:: Dataset content ::

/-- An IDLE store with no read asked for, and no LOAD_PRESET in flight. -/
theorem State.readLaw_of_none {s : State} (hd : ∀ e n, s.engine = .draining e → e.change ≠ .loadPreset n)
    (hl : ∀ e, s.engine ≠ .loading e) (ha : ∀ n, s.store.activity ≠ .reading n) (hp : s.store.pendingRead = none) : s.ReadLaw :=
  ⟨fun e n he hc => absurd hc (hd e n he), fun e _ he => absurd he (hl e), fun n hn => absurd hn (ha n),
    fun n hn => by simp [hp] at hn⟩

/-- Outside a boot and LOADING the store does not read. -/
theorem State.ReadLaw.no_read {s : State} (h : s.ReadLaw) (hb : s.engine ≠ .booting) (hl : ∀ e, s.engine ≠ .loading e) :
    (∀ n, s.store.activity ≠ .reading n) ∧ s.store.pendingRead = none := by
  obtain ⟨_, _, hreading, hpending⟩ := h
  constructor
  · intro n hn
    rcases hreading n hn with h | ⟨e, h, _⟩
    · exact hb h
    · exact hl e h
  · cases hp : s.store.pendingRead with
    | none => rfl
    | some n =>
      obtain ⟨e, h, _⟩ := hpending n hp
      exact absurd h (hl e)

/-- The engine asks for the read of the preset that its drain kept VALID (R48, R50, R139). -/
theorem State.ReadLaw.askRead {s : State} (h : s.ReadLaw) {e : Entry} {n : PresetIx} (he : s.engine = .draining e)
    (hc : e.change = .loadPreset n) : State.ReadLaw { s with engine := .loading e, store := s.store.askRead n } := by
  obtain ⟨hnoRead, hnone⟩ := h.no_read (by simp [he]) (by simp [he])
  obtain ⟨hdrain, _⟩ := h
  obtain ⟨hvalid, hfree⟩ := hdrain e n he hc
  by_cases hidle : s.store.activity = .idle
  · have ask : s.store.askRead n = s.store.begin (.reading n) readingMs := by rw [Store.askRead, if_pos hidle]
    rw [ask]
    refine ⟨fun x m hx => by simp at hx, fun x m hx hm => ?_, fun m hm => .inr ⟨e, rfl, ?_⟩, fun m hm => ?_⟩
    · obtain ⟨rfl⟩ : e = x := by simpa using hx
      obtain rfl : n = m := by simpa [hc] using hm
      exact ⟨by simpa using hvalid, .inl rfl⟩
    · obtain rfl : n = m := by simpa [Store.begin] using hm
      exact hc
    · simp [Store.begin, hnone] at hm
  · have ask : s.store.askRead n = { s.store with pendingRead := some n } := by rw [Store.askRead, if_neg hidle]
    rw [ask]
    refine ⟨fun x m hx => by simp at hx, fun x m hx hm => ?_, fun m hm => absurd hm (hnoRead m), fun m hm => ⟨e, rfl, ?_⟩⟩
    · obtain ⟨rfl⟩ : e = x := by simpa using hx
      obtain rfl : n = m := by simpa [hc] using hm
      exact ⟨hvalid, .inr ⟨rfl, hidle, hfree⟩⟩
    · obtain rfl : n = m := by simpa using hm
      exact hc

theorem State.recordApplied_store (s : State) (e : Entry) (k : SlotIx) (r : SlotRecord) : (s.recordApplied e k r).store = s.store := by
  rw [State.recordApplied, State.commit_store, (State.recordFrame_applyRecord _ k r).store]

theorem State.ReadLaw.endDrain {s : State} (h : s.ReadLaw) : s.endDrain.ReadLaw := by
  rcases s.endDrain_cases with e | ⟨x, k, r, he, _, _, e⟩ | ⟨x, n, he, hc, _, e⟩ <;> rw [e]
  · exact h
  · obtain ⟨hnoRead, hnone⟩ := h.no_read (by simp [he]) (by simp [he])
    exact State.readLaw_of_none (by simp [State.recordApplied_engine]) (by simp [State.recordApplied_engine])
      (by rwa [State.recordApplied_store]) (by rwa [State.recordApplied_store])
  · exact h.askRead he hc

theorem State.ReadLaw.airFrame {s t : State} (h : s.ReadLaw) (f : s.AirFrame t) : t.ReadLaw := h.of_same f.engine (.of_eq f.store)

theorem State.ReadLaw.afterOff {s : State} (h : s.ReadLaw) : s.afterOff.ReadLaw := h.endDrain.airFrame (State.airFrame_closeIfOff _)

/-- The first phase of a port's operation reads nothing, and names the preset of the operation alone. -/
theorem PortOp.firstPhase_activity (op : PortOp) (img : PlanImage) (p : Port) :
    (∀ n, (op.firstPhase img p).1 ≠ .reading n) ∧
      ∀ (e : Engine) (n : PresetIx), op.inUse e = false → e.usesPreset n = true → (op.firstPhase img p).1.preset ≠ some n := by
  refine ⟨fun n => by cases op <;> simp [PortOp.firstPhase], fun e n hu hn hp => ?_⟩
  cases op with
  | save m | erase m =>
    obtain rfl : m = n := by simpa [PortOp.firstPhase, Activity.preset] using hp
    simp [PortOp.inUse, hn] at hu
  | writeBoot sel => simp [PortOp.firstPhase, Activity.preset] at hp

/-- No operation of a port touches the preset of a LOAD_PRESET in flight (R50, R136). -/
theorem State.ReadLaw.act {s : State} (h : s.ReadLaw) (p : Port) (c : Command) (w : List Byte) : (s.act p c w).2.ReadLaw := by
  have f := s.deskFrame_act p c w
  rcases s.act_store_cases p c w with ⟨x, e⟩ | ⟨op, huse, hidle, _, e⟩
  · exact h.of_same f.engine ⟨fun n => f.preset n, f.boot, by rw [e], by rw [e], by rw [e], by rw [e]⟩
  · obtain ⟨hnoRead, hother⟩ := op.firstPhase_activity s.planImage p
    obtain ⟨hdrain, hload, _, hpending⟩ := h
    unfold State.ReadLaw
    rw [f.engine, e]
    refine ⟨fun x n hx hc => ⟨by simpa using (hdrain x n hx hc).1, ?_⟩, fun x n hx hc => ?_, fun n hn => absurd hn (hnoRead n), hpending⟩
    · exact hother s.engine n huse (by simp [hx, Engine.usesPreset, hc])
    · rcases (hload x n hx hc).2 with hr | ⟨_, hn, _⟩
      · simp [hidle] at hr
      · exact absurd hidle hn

:::
:: Dataset content ::

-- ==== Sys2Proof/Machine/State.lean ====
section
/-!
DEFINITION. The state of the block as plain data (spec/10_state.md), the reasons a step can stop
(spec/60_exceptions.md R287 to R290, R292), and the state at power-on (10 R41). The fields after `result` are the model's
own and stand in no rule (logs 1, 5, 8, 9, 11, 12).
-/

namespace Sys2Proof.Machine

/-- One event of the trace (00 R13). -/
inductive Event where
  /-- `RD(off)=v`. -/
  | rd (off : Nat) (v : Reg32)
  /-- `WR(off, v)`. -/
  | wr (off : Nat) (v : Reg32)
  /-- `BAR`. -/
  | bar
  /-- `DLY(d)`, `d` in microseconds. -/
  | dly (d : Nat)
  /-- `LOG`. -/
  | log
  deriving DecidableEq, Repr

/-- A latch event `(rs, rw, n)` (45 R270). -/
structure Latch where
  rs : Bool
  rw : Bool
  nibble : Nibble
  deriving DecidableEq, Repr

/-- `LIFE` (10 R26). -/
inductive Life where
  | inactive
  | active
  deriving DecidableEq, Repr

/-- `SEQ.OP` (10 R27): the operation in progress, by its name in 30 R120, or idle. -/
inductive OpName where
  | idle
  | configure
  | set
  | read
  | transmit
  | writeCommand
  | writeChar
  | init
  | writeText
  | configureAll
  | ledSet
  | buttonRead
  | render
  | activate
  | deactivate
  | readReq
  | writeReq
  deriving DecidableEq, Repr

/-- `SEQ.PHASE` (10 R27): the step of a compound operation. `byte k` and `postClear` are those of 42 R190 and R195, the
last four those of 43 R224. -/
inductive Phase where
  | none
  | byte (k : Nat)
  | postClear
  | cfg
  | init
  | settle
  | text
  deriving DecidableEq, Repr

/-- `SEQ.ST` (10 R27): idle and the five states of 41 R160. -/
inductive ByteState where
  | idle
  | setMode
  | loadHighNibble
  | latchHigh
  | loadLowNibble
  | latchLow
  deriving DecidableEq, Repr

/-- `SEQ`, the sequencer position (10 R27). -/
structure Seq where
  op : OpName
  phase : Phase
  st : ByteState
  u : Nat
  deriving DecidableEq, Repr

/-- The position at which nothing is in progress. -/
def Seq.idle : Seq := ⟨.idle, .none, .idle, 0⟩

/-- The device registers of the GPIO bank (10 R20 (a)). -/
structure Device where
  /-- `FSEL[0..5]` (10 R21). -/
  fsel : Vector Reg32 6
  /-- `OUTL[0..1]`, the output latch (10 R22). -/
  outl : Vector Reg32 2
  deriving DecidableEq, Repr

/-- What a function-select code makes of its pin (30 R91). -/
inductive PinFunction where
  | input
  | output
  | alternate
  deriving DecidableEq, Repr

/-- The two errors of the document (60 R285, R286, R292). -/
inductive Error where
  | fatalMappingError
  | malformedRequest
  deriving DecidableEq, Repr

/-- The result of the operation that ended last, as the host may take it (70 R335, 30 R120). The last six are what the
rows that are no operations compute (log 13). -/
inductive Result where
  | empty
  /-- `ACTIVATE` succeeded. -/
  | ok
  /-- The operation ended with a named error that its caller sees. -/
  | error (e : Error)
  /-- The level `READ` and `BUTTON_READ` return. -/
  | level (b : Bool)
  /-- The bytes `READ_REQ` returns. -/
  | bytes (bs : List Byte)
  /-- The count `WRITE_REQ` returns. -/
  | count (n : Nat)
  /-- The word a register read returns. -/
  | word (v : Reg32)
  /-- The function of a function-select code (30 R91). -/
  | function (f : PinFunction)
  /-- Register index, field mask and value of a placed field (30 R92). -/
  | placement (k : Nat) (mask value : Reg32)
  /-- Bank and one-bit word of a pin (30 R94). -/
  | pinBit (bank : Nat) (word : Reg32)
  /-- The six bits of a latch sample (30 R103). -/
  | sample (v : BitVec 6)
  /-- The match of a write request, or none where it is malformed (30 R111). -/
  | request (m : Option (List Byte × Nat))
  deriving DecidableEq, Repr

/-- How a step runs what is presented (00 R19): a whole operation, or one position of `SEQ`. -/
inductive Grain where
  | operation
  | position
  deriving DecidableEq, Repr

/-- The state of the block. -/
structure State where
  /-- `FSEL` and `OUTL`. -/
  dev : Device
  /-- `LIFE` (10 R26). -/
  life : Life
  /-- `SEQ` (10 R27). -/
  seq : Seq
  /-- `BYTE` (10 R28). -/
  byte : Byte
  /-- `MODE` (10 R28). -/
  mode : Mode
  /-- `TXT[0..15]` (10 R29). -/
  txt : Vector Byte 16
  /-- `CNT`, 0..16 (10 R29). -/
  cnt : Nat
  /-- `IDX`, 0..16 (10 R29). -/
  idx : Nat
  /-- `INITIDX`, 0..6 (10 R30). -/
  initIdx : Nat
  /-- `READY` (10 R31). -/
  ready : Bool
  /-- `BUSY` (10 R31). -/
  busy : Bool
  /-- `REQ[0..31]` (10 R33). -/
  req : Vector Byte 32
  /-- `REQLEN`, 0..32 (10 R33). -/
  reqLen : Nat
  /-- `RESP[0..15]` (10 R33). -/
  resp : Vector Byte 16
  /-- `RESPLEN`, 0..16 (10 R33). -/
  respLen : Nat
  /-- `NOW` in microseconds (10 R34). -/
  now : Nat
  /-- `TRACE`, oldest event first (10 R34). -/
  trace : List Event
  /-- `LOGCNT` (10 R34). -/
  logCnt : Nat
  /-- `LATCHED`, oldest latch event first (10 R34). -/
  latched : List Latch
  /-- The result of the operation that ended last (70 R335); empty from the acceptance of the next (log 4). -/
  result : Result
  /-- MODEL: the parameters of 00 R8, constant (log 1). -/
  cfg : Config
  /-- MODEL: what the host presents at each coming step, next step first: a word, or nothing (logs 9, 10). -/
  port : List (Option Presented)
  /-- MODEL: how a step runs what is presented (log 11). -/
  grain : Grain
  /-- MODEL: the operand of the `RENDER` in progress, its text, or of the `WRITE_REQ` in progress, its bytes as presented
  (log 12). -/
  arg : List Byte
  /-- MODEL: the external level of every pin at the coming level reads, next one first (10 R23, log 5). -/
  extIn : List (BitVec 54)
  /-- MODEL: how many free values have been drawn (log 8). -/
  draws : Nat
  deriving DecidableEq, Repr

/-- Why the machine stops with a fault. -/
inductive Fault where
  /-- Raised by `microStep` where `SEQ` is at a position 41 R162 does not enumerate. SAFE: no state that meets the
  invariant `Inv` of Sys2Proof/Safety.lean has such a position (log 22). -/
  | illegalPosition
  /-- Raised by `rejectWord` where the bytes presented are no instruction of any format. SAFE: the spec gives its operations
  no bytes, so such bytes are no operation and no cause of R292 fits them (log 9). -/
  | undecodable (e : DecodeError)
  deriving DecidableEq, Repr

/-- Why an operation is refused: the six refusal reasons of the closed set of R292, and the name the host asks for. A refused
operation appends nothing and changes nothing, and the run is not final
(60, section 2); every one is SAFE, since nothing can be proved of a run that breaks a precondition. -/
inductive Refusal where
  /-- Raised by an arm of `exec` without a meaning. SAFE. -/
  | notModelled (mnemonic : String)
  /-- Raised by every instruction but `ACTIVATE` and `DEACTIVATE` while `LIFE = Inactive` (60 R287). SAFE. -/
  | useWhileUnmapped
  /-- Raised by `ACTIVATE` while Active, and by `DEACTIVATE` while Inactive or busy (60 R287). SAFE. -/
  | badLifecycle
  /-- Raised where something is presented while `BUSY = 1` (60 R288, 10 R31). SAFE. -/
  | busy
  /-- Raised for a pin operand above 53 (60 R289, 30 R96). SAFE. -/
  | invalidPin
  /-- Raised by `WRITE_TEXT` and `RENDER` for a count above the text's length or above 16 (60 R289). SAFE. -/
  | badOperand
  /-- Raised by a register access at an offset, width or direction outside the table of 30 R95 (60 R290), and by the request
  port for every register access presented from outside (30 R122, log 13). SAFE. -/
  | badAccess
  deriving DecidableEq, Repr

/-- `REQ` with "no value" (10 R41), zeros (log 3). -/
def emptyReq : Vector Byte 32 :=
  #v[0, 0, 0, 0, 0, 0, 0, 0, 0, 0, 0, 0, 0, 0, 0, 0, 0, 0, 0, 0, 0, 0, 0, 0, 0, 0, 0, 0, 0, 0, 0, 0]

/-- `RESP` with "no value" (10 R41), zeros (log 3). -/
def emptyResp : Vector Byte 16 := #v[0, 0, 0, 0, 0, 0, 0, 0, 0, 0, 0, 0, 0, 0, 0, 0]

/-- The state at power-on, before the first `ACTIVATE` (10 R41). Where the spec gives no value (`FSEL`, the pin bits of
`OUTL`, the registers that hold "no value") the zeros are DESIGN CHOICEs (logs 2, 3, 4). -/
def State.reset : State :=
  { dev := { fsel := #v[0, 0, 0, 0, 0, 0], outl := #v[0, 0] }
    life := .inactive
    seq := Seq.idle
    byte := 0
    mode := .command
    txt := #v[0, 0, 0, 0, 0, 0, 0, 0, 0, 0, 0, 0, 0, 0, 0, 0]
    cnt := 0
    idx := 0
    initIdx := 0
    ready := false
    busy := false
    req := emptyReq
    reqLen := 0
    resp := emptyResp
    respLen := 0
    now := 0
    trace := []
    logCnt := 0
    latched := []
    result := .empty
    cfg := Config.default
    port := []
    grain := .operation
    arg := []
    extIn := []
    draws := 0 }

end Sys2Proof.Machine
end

:::

--- Exercise directions ---
Extract from the material all lines containing the string "Bool".

--- Answer area ---
  rs : Bool
  rw : Bool
  | level (b : Bool)
  ready : Bool
  busy : Bool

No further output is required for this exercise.